→ **Task directions**
Look through the data below. Collect every line where the word "exists" occurs.

→ **Source material**

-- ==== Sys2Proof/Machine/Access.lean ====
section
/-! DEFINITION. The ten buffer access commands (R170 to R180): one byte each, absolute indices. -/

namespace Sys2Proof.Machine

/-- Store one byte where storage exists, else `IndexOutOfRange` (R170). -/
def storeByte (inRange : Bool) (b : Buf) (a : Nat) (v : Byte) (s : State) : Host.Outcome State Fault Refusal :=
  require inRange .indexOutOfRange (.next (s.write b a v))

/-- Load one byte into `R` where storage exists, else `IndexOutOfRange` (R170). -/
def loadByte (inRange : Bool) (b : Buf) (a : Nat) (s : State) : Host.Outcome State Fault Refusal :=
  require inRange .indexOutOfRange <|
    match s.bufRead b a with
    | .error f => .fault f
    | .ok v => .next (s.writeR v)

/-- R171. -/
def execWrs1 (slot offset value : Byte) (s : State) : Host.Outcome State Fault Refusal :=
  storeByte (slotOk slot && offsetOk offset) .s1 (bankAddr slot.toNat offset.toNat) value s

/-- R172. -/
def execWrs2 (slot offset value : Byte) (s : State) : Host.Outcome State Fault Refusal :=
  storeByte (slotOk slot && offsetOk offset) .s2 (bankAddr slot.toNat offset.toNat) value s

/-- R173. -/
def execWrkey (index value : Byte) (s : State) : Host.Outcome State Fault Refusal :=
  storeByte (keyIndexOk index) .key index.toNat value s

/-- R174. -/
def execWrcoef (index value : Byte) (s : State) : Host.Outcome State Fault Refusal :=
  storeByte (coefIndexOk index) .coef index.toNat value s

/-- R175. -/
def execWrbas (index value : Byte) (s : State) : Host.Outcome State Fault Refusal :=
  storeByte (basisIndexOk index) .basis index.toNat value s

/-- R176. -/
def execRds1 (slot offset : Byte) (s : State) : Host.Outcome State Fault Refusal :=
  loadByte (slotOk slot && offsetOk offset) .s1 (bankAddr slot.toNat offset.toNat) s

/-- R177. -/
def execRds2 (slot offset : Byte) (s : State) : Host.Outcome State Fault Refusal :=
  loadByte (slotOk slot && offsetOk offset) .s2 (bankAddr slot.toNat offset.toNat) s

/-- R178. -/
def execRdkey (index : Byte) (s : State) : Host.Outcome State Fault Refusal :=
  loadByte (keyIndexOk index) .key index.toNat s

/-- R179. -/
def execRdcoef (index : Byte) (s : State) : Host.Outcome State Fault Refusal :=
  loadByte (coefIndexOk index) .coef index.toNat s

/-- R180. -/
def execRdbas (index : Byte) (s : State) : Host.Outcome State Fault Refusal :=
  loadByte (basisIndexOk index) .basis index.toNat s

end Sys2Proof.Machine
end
* * *
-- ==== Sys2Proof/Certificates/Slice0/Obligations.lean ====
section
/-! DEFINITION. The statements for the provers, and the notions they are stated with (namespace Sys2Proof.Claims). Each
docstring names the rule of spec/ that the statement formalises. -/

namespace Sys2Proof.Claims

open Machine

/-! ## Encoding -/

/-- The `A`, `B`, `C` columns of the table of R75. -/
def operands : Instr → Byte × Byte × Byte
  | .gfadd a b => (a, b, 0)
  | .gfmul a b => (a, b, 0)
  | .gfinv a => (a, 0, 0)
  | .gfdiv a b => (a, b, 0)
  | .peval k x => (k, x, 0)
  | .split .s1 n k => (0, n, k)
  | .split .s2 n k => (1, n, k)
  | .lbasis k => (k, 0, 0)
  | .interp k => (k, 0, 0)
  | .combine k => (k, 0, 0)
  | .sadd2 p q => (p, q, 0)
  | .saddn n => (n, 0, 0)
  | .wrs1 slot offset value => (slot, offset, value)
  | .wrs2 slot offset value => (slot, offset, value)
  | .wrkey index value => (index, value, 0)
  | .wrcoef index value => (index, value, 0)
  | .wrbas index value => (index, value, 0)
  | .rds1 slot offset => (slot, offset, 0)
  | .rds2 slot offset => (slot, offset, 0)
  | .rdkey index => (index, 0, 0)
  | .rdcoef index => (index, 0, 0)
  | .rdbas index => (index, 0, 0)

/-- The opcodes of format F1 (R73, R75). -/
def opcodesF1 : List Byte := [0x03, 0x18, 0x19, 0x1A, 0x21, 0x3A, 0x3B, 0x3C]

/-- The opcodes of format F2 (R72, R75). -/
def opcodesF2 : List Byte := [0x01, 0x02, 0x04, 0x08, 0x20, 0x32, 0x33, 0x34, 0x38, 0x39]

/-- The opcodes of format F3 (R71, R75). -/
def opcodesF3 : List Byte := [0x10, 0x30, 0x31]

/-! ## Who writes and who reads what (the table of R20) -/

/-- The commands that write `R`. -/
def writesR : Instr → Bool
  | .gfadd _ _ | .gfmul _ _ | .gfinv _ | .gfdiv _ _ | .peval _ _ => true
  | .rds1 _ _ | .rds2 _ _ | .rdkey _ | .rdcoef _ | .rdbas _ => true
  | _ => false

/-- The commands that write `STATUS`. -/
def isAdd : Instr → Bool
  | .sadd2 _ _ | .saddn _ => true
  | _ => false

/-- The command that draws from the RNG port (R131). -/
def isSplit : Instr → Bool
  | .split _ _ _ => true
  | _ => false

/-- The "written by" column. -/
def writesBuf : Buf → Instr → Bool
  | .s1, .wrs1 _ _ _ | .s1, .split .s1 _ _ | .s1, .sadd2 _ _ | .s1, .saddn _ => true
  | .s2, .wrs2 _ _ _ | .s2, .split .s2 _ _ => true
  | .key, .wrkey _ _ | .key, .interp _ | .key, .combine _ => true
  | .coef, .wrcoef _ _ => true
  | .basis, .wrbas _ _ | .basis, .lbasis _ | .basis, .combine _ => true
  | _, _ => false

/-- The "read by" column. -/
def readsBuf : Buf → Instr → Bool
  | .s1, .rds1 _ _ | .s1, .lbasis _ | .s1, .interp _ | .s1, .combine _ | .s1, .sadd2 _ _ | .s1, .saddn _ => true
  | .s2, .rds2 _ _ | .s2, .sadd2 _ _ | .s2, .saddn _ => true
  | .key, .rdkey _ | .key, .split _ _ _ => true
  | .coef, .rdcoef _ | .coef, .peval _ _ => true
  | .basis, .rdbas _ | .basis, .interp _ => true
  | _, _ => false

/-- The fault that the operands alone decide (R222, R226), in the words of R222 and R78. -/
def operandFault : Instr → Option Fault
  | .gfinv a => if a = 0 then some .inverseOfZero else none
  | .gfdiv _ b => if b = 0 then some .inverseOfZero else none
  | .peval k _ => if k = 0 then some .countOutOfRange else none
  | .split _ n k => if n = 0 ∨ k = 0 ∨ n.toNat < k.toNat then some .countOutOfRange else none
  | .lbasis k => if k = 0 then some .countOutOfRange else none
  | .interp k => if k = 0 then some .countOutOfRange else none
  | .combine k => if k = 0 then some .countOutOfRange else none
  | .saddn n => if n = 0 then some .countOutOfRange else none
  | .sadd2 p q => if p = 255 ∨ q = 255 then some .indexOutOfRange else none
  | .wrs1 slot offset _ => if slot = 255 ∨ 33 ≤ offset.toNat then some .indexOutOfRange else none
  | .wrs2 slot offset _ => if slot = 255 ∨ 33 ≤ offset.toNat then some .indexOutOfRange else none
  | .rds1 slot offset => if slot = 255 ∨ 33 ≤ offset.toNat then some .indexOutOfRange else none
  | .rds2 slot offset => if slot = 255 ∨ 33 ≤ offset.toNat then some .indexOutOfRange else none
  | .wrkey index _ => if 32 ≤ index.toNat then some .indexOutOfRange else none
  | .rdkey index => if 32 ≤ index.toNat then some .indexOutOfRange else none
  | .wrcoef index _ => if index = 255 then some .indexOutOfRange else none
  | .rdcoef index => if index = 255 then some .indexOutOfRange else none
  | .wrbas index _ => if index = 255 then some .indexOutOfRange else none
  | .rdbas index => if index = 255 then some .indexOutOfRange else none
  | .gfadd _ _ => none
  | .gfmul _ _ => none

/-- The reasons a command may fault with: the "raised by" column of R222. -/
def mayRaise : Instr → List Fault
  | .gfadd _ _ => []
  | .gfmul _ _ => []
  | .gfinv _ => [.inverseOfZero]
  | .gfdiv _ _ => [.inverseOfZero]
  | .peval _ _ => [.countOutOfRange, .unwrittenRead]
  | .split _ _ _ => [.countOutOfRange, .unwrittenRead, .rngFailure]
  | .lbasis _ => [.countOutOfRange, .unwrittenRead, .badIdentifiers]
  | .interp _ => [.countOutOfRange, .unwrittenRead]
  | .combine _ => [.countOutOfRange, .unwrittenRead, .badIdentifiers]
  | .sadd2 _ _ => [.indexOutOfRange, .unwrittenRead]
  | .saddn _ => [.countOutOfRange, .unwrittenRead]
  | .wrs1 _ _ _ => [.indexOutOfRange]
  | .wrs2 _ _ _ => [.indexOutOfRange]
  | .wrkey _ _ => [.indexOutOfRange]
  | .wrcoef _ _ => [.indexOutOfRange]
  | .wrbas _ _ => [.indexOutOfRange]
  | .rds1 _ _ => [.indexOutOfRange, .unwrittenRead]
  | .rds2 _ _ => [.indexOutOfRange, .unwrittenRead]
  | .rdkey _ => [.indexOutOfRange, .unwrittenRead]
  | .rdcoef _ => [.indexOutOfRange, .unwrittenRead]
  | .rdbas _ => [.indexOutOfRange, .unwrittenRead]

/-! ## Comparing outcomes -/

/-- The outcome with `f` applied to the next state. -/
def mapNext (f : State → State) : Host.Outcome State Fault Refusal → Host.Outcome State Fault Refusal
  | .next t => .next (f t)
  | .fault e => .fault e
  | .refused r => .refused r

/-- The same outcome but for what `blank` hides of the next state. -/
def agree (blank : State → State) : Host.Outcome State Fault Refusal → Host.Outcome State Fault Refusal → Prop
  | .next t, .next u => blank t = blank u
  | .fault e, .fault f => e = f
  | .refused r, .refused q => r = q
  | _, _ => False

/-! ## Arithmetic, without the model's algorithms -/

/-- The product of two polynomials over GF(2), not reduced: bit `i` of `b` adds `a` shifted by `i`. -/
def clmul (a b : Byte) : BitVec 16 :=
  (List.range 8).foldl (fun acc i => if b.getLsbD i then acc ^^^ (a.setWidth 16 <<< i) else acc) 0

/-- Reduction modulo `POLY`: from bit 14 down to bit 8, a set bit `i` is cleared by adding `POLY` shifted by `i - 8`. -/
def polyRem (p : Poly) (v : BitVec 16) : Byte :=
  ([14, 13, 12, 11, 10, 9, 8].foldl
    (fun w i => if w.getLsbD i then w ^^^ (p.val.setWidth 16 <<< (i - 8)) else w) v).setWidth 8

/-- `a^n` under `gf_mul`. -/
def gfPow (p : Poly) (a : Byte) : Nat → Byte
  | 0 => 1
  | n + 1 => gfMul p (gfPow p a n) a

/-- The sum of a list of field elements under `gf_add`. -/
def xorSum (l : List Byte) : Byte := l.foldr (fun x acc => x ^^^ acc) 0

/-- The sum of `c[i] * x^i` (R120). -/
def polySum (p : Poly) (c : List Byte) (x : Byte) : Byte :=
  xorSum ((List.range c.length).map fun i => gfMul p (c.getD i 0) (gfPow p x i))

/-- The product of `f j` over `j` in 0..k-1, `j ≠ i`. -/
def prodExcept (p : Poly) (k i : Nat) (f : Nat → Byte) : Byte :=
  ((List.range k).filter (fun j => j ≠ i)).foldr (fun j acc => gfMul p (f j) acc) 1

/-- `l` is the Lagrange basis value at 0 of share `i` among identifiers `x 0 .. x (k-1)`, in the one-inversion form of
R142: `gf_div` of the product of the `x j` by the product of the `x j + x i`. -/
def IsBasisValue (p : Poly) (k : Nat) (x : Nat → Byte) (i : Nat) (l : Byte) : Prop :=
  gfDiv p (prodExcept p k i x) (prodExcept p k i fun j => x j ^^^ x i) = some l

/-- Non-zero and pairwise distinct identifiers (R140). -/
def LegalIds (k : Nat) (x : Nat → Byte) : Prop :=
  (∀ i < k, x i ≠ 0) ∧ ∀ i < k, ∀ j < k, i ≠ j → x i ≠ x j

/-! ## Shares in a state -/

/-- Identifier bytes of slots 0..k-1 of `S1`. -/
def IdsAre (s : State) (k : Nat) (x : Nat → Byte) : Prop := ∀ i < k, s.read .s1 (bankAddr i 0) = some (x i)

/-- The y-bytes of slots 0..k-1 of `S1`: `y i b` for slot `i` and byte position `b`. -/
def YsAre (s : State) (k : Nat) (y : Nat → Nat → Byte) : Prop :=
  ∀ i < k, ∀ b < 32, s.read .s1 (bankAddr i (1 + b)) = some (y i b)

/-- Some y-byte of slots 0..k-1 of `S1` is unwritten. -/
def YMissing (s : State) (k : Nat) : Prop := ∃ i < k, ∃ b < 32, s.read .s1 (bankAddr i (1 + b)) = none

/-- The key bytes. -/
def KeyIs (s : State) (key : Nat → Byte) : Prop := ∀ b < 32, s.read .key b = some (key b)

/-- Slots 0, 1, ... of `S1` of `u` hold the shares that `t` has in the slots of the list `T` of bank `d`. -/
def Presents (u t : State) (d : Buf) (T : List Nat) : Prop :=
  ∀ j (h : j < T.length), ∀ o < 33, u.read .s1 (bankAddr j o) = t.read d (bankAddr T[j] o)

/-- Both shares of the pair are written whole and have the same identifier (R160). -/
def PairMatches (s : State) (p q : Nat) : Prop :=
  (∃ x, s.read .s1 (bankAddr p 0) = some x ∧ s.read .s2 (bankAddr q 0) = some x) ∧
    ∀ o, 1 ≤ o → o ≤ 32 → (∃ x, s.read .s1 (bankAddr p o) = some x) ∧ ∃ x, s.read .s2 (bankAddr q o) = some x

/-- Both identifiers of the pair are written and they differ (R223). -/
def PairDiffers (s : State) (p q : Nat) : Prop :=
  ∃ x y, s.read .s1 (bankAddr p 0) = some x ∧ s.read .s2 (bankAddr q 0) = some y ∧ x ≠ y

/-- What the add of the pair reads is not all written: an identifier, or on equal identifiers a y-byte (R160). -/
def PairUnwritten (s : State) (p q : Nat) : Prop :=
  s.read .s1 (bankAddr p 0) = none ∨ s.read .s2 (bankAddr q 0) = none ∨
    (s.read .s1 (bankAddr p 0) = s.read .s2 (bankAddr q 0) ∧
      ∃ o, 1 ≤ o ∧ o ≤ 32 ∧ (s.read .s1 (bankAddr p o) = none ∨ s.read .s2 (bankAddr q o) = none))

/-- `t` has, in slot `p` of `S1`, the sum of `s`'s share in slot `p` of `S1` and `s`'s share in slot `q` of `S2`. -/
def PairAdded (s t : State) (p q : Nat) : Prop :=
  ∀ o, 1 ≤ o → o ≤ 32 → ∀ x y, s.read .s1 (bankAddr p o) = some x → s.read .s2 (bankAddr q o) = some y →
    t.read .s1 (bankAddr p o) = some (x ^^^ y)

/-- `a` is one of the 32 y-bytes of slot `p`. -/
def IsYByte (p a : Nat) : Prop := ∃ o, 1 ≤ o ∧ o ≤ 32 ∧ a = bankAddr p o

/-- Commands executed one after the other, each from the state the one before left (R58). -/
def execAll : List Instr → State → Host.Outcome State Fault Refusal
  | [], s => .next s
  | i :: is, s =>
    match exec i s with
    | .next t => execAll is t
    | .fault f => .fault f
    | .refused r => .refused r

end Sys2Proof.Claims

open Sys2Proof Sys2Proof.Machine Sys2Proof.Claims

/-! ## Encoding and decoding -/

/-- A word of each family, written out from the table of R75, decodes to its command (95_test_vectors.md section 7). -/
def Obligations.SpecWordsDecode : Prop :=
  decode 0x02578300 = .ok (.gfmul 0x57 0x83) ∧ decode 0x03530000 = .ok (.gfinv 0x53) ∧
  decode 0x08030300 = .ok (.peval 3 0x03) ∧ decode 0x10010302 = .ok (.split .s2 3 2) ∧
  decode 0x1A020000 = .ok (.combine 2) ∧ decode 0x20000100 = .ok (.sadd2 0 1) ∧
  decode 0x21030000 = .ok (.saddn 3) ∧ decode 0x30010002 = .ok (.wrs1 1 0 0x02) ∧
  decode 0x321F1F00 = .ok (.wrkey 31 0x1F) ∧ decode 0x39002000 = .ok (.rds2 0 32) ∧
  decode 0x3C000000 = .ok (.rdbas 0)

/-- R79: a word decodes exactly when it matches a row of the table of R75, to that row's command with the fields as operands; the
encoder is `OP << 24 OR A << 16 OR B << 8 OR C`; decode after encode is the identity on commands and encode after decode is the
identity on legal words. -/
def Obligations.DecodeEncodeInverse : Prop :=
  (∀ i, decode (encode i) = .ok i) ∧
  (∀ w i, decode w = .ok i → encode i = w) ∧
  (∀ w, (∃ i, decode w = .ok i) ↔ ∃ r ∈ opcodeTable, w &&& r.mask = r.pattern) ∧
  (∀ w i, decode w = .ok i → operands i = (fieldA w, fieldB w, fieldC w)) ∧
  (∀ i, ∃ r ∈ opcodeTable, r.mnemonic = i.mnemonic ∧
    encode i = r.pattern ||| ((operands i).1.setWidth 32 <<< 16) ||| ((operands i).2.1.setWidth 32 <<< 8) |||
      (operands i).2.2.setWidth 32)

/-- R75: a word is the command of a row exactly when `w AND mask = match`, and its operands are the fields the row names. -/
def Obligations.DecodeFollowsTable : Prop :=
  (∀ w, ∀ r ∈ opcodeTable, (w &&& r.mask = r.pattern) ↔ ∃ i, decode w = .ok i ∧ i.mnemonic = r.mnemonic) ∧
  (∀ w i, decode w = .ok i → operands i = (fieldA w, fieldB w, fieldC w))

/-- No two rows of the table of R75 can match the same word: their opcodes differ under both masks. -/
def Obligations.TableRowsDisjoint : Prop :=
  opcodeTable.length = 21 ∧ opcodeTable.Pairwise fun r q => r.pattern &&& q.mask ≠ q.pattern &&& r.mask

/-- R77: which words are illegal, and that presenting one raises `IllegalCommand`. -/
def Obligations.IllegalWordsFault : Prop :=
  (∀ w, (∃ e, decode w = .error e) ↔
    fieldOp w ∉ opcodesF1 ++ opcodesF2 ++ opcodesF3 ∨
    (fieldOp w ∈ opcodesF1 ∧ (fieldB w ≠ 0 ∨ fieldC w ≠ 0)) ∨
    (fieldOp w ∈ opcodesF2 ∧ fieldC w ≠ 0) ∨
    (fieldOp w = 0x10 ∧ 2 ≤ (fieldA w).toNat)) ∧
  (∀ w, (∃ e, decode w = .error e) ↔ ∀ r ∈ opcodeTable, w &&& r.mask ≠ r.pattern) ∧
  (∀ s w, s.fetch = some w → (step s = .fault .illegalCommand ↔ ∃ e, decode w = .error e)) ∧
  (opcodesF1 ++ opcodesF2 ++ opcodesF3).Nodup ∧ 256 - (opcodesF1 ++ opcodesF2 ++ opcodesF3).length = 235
...
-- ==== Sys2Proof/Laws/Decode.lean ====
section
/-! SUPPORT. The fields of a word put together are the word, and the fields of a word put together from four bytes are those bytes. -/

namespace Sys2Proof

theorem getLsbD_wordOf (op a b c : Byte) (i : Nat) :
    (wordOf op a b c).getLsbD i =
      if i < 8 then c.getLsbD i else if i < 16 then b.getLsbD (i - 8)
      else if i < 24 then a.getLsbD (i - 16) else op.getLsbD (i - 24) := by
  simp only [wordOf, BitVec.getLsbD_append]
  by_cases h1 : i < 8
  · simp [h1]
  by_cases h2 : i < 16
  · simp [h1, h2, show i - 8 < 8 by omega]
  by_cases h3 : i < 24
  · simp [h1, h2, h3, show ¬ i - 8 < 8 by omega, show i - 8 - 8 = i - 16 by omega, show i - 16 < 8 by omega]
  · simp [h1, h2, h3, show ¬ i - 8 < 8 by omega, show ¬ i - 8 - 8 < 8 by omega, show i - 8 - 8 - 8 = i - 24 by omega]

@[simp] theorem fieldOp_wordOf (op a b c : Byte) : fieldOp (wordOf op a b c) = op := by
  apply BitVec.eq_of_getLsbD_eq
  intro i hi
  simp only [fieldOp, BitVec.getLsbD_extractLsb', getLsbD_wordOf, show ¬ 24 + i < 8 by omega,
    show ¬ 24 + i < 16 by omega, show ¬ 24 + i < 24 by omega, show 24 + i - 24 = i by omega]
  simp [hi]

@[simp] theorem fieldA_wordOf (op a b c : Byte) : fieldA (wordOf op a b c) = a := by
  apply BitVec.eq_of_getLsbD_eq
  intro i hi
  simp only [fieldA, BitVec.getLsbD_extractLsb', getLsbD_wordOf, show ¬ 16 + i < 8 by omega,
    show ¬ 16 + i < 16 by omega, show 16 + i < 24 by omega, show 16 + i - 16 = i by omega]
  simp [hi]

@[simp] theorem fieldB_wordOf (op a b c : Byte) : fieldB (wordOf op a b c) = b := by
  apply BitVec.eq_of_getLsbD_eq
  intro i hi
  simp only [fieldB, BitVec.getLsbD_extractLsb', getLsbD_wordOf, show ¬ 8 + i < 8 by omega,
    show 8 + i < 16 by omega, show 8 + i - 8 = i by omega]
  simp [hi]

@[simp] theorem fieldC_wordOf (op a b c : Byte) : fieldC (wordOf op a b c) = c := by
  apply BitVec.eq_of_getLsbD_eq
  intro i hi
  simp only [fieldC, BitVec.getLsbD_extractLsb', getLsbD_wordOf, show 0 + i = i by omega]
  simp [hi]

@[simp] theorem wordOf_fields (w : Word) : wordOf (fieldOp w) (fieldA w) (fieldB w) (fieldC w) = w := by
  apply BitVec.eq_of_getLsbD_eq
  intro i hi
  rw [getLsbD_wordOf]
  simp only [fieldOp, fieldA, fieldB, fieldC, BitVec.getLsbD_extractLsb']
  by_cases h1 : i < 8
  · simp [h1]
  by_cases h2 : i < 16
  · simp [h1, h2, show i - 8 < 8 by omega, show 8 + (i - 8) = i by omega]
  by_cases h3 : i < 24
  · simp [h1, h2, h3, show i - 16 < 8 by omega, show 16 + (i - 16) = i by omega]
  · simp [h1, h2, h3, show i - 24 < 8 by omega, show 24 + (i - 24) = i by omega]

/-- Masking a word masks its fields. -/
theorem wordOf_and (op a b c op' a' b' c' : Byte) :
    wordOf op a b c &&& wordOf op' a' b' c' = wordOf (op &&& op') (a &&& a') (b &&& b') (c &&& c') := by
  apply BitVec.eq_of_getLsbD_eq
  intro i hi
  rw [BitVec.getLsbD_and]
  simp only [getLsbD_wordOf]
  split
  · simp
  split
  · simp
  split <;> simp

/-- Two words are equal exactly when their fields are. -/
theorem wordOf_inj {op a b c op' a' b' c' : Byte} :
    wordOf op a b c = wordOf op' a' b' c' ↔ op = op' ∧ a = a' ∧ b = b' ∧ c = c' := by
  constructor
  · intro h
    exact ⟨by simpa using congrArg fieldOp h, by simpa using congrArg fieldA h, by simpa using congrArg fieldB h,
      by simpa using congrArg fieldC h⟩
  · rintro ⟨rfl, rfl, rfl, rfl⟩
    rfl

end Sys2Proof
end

→ **Task output**
/-- Store one byte where storage exists, else `IndexOutOfRange` (R170). -/
/-- Load one byte into `R` where storage exists, else `IndexOutOfRange` (R170). -/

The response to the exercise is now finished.